November 18, 2010

Uranium Spot Price Surges 46% To $59.50 Per Lb.

Published on Thursday Nov 18 2010

The spot price is up 46% to $59.50 per pound of uranium U3O8 and term price is up 7% to $62 per pound since lows in late June 2010 according to Ux Consulting. Both prices are now at their year highs. This is the highest spot uranium price that we have seen since Sept. 15, 2008, and the credit crunch.

Applying higher prices typically had a positive impact to our net asset values and target prices. We leave our 2011 spot and term price assumptions at $65 per pound of U3O8 but are increasing our 2012 and 2013 forecasts to $70 per pound and $75 per pound, respectively, up from $65 per pound and $60 per pound.

Our 2014 assumption has increased to $67 per pound from $60 per pound and our long-term price has increased to $65 per pound from $60 per pound. We maintain our "pounds in the ground" value for unmodeled resources at $1 per pound of U3O8 for most companies under coverage, but conceded that we do use from $2 per pound to $8 per pound to value some stocks depending on the deposit's production status, grade or proximity to existing uranium mills. Currently producers trade at an average enterprise value per pound of $6.64, while the developers trade at $4.12.

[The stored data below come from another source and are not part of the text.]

-- ==== Sys2Proof/Machine/VonuOps.lean ====
section
/-! DEFINITION. Virtual ONUs: records, activation states and their reports, allocations, profiles, emergency-stop
records, upstream message queues, and the checks, effects and reads of VONU objects (Virtual ONUs: Identity, Activation
and PLOAM). -/

namespace Sys2Proof.Machine

abbrev VId := BitVec 9

def State.setVonu (s : State) (n : Nat) (x : Vonu) : State :=
  { s with vonu := { s.vonu with vonus := mput Vonu.none s.vonu.vonus n x } }
def State.vch (s : State) (n : Nat) (c : Chan) : VCh := (s.vonuAt n).ch.get c
def State.modVch (s : State) (n : Nat) (c : Chan) (f : VCh → VCh) : State :=
  let x := s.vonuAt n
  s.setVonu n { x with ch := x.ch.set c (f (x.ch.get c)) }

/-- Per-vONU counter k, and block counter at an index (Table VONU-6). -/
def vonuCtr (n k : Nat) : Nat := addrOf 0x20 (0x10020 + 64 * n + 2 * k)
def vonuBlkCtr (i : Nat) : Nat := addrOf 0x20 (0x20 + 2 * i)
def State.bumpVonu (s : State) (n k : Nat) : State := s.bump (vonuCtr n k) 1
/-- PLOAM_UNMATCHED of a channel. -/
def State.bumpUnmatched (s : State) (c : Chan) : State := s.bump (vonuBlkCtr (chanN c)) 1

def actCode : Act → Nat
  | .idle => 0 | .o1 => 1 | .o23 => 2 | .o4 => 4 | .o5 => 5 | .o6 => 6 | .o7 => 7 | .o8 => 8 | .o9 => 9

def lifeCode : Life → Nat
  | .free => 0 | .created => 1 | .active => 2 | .retiring => 3

def State.bch (s : State) (c : Chan) : BCh := s.burin.ch.get c
def State.modB (s : State) (c : Chan) (f : BCh → BCh) : State :=
  { s with burin := { s.burin with ch := s.burin.ch.set c (f (s.burin.ch.get c)) } }

/-! ## The decoders' tables (R192, R197) -/

def Tab.vonu (t : Tab) (v : Nat) : TabV := mget TabV.empty t.vonus v
def Tab.profile (t : Tab) (v : Nat) (p : BitVec 2) : Profile := (t.vonu v).profiles.getD p.toNat noProfile

/-- The entry of a channel's table that holds an Alloc-ID. -/
def Tab.find (t : Tab) (id : BitVec 14) : Option (Nat × AllocE) :=
  t.alloc.findSome? fun e => match e.2 with
    | some a => if a.allocId = id then some (e.1, a) else none
    | none => none

/-- The vONUs that a table shows enabled on its channel, rising. -/
def Tab.enabled (t : Tab) : List Nat := (t.vonus.filter (·.2.enabled)).map (·.1)

/-- The table of a channel as its contents stand. -/
def State.tabNow (s : State) (c : Chan) : Tab :=
  { alloc := s.vonu.alloc.filter fun e => match e.2 with | some a => decide (a.chan = c) | none => false
    vonus := s.vonu.vonus.map fun e =>
      let x := e.2.ch.get c
      (e.1, { enabled := e.2.enable.get c, act := x.act, onuId := x.onuId, eqd := x.eqd, profiles := x.profiles })
    perWindow := s.cfgF (addrOf 0x20 (chanN c)) 0 4 }

/-- The guard of a channel holds its tables: its transmit domain is on, and they have been loaded since (R201). -/
def State.twinLive (s : State) (c : Chan) : Bool :=
  s.domOn (match c with | .a => 3 | .b => 5) && !(s.chans.get c).holdReload

/-- Every change since is written to both copies of a channel's tables, stamped with this tick (R197).
[DEDUCED, unsafe: log 132] -/
def State.stampOne (s : State) (c : Chan) : State :=
  let t := s.tabNow c
  s.modB c fun x => { x with own := t, twin := if s.twinLive c then t else x.twin }

def State.stampTables (s : State) : State := (s.stampOne .a).stampOne .b

/-- A table with one vONU's entries as `now` has them. -/
def Tab.take (t now : Tab) (v : Nat) : Tab :=
  let mine (e : Nat × Option AllocE) : Bool := match e.2 with | some a => decide (a.vonu.toNat = v) | none => false
  { t with alloc := t.alloc.filter (fun e => !mine e) ++ now.alloc.filter mine
           vonus := if now.vonus.any fun e => e.1 = v then mput TabV.empty t.vonus v (now.vonu v)
                    else t.vonus.filter fun e => e.1 ≠ v }

/-- The same for one vONU. -/
def State.stampVonu (s : State) (c : Chan) (v : Nat) : State :=
  let t := s.tabNow c
  s.modB c fun x => { x with own := x.own.take t v, twin := if s.twinLive c then x.twin.take t v else x.twin }

/-- The indices of the vONUs enabled on a channel, rising. -/
def State.enabledOn (s : State) (c : Chan) : List Nat :=
  (s.vonu.vonus.filter (fun e => e.2.enable.get c)).map (·.1)

/-! ## Staging of an entry (R187) -/

def State.stage (s : State) (i : Nat) : Stage := mget Stage.none s.burin.stage i
def State.setStage (s : State) (i : Nat) (x : Stage) : State :=
  { s with burin := { s.burin with stage := mput Stage.none s.burin.stage i x } }

/-- Channel counter k of the BURIN block (Table BURIN-7). -/
def burinCtr (c : Chan) (k : Nat) : Nat := addrOf 0x28 (0x100 + 64 * chanN c + 2 * k)


/-- Release of an entry frees its staged cells and discards what they held (R187). -/
def State.stageFlush (s : State) (i : Nat) (c : Chan) : State :=
  let st := s.stage i
  let s := s.bump (burinCtr c 15) (sumN (st.frames.map fun f => xgemLen f.data.length))
  (s.setStage i Stage.none).freeAll 0x09 ((st.frames.flatMap (·.cells)).map fun k => (8, k))

/-! ## Allocations (R155, R169, R243) -/

/-- The first number from `i` on that satisfies `p`, looking at no more than the first argument's count. -/
def firstFrom (p : Nat → Bool) : Nat → Nat → Option Nat
  | 0, _ => none
  | n + 1, i => if p i then some i else firstFrom p n (i + 1)

def State.setAlloc (s : State) (i : Nat) (a : Option AllocE) : State :=
  { s with vonu := { s.vonu with alloc := mput none s.vonu.alloc i a } }

/-- The entry that holds an Alloc-ID on a channel. -/
def State.allocFind (s : State) (c : Chan) (id : BitVec 14) : Option (Nat × AllocE) :=
  s.vonu.alloc.findSome? fun e => match e.2 with
    | some a => if a.chan = c && a.allocId = id then some (e.1, a) else none
    | none => none

/-- Alloc-IDs a vONU holds on both channels. -/
def State.allocsOf (s : State) (v : VId) : Nat :=
  (s.vonu.alloc.filter fun e => match e.2 with | some a => a.vonu = v | none => false).length

/-- QSCHED_TCONT_MAP[t] (Table QSCHED-6). -/
def mapAddr (t : Nat) : Nat := addrOf 0x38 (0x3C0000 + t)

/-- The map entry that names a vONU, a channel and an Alloc-ID, or the vONU's default Alloc-ID. -/
def State.mapFor (s : State) (v : VId) (c : Chan) (id : BitVec 14) (isDefault : Bool) : Option Nat :=
  s.words.findSome? fun e =>
    if mapAddr 0 ≤ e.1 && e.1 < mapAddr 8192 && bit e.2 25 && fld e.2 14 9 = v.toNat && fld e.2 23 1 = chanN c &&
       (if bit e.2 24 then isDefault else fld e.2 0 14 = id.toNat)
    then some (e.1 - mapAddr 0) else none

Investors and utilities are quickly realizing that China's reactor-build program is for real. China expects 70 gigawatt-electric (GWe) of nuclear power by 2020 and perhaps as high as 80 GWe. The World Nuclear Association continues to assume 63 GWe in its well-known uranium supply-demand model. In just the past four months China has signed long-term contracts worth about 133 million pounds with Cameco (ticker: CCJ), [France's] Areva and Kazakhstan, and has an memorandum of understanding with [Australia-based] Paladin Energy. As China's annual requirements approach 40 million to 50 million pounds annually by 2020 -- this amount of fuel might not last three years. Spot market purchases continue -- some industry insiders speculate that about 30 million pounds were purchased since 2009. China has 13 reactors in operation, 23 under construction and 39 planned (not including the 120 proposed). We expect further demand -- well in advance of the expected 2013-2014 supply deficit coincident with the Russian HEU (highly enriched uranium) agreement expiry.

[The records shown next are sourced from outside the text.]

-- ==== Sys2Proof/Machine/BurinOps.lean ====
section
/-! DEFINITION. Upstream bursts: grant decode and admission, construction, staging, DBRu, commit, transmission, and the
laser guard (Upstream Bursts: Grants, the Burin and the Laser Guard). Instants count units of 1/31,104 ns. -/

namespace Sys2Proof.Machine

def burinAddr (i : Nat) : Nat := addrOf 0x28 i
def State.bumpB (s : State) (c : Chan) (k n : Nat) : State := s.bump (burinCtr c k) n

/-- Raise an event that comes once for a channel and tick. -/
def State.once (s : State) (c : Chan) (code : Nat) (b : Bool) (p : Nat) : State :=
  if b && !(s.bch c).told.contains code then (s.modB c fun x => { x with told := x.told ++ [code] }).raise code p else s

/-! ## Instants and lengths -/

/-- Units in one ns, in one cycle of the transmit-burst clock (777.6 MHz), and in 125 µs. -/
def nsU : Nat := 31104
def cycleU : Nat := 40000
def frameU : Nat := 3888000000

/-- Units in one bit period of R145 on a channel. [DEDUCED, unsafe: log 61] -/
def State.eqdU (s : State) (c : Chan) : Nat := if s.inXgs c then 3125 else 625

/-- Units in one bit at a profile's rate (Table VONU-9). -/
def rateU (r : BitVec 2) : Nat :=
  match r.toNat with
  | 0 => 625 | 1 => 1250 | 2 => 2500 | _ => 3125

/-- Units in one cycle of the Stylus clock (1.24416 GHz). -/
def stylusU : Nat := 25000

/-- The ideal instant of a burst (R176): from the reception of the channel's latest downstream frame, the response time,
an EqD and a StartTime. [DEDUCED, unsafe: log 61] -/
def State.ideal (s : State) (c : Chan) (eqd start : Nat) : Int :=
  ((s.ch c).frameTime.toNat * stylusU + Config.responseTime (s.inXgs c) + (eqd + start) * s.eqdU c : Nat)

/-- Stylus time T at an instant. -/
def State.timeAtUnit (s : State) (u : Int) : BitVec 96 := s.time.offset + BitVec.ofInt 96 (u * s.time.inc.toNat / stylusU)

/-- The Stylus ns at an instant. -/
def State.nsAtUnit (s : State) (u : Int) : Nat := (s.timeAtUnit u).toNat / 2 ^ 32

/-- Bits of the PSBu of a profile. -/
def psbuBits (p : Profile) : Nat := 8 * (p.preLen.toNat * p.preRep.toNat + p.delLen.toNat)

/-- Length of a burst in units: PSBu, header, PLOAMu, DBRus, payload, trailer and parity (R179).
[DESIGN CHOICE, safe: log 13] -/
def burstLen (xgs : Bool) (p : Profile) (ploamu : Bool) (dbrus payload : Nat) : Nat :=
  (psbuBits p + Config.burstBits xgs p.rate p.fec ploamu dbrus payload) * rateU p.rate

/-- Units from a burst's first bit to a byte of its payload that `dbrus` DBRus go before.
[DESIGN CHOICE, safe: log 13] -/
def State.lineU (s : State) (c : Chan) (b : Burst) (dbrus payload : Nat) : Nat :=
  (psbuBits b.profile + Config.bitsTo (s.inXgs c) b.profile.rate b.profile.fec b.ploamu dbrus payload) * rateU b.profile.rate

/-- The rate of a profile is offered on the channel (R174). -/
def State.rateOffered (s : State) (c : Chan) (p : Profile) : Bool :=
  if s.inXgs c then p.rate = 3
  else p.rate ≠ 3 && s.cfgB (chAddr c 0) (4 + p.rate.toNat) && (c = .a || p.rate ≠ 2)

/-! ## The quiet window (R140 to R143) -/

/-- Slot length S in units: the serial-number burst and 512 bit periods, up to a multiple of 128 ns. -/
def snSlot (xgs : Bool) (p : Profile) : Nat :=
  let q := 128 * nsU
  (burstLen xgs p true 0 0 + 512 * rateU p.rate + q - 1) / q * q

Timing and security of supply are of utmost importance. We remind investors that it's not just the production-demand graph they should be considering. It takes some time to convert U3O8 to UF6 [uranium hexafluoride], enrich the UF6, fabricate fuel pellets and manufacture zirconium alloy fuel bundles before shipping the fuel to nuclear reactors around the world.

Purchases must be done well in advance of delivery of U3O8, which in turn must be well ahead of requirements. And competition for security of supply is getting tighter very quickly. The Chinese are buying aggressively from the producers; Russians are attempting to take over various companie;, Korean, Japanese and French nuclear concerns are becoming fully vertically integrated and are actively seeking fuel by any means (joint ventures, off-take, exploration) for end-users that buy their reactors. India has barely gotten started. And the U.S. who has 104 of the world's 441 reactors, uses 50 million pounds of U3O8 annually, and is essentially nowhere to be seen during what we believe are the early days of this buying frenzy.

Speculators are re-entering the uranium market. Goldman Sachs (GS) owns the commodity. Hedge funds are getting back in. Along with supply disruptions, investor demand was a main driver behind the spectacular spot price run of 2007 -- but this time we expect uranium prices to behave a little more rational. The spot market is larger now, both in terms of volume (44.8 million pounds traded year-to-date versus 20 million pounds in 2007) and market share (20% of total volume year-to-date compared to 8% in 2007).

We have been pounding the table since June 29, 2010. Uranium stocks started moving on July 5, 2010, following the 23 million-pound Cameco-Chinese contract announcement. Now most uranium stocks have more than doubled as producers and developers are up 123% and developers are up 120%.

This report was designed to be less of a uranium supply-demand report and more to provide a guiding hand to what uranium stocks investors should be buying. We have 15 uranium stocks under full coverage and another four in our Mineral Exploration Watch List. In the past two weeks we have seen new money flow into the sector and these generalists are concentrating largely on the producers.

During the first week of November, trading volumes of the producers had already matched the total from October. Some have a rising tide lifts all boats approach -- but we believe that investors should continue to focus on companies with production or good projects and near-term milestones.

Commodity: Uranium Participation [traded over-the-counter] remains an easy way to get quick exposure to the uranium spot price.

Producers: Paladin remains a preference over Uranium One [traded in Toronto], although the latter provides near-term incentive.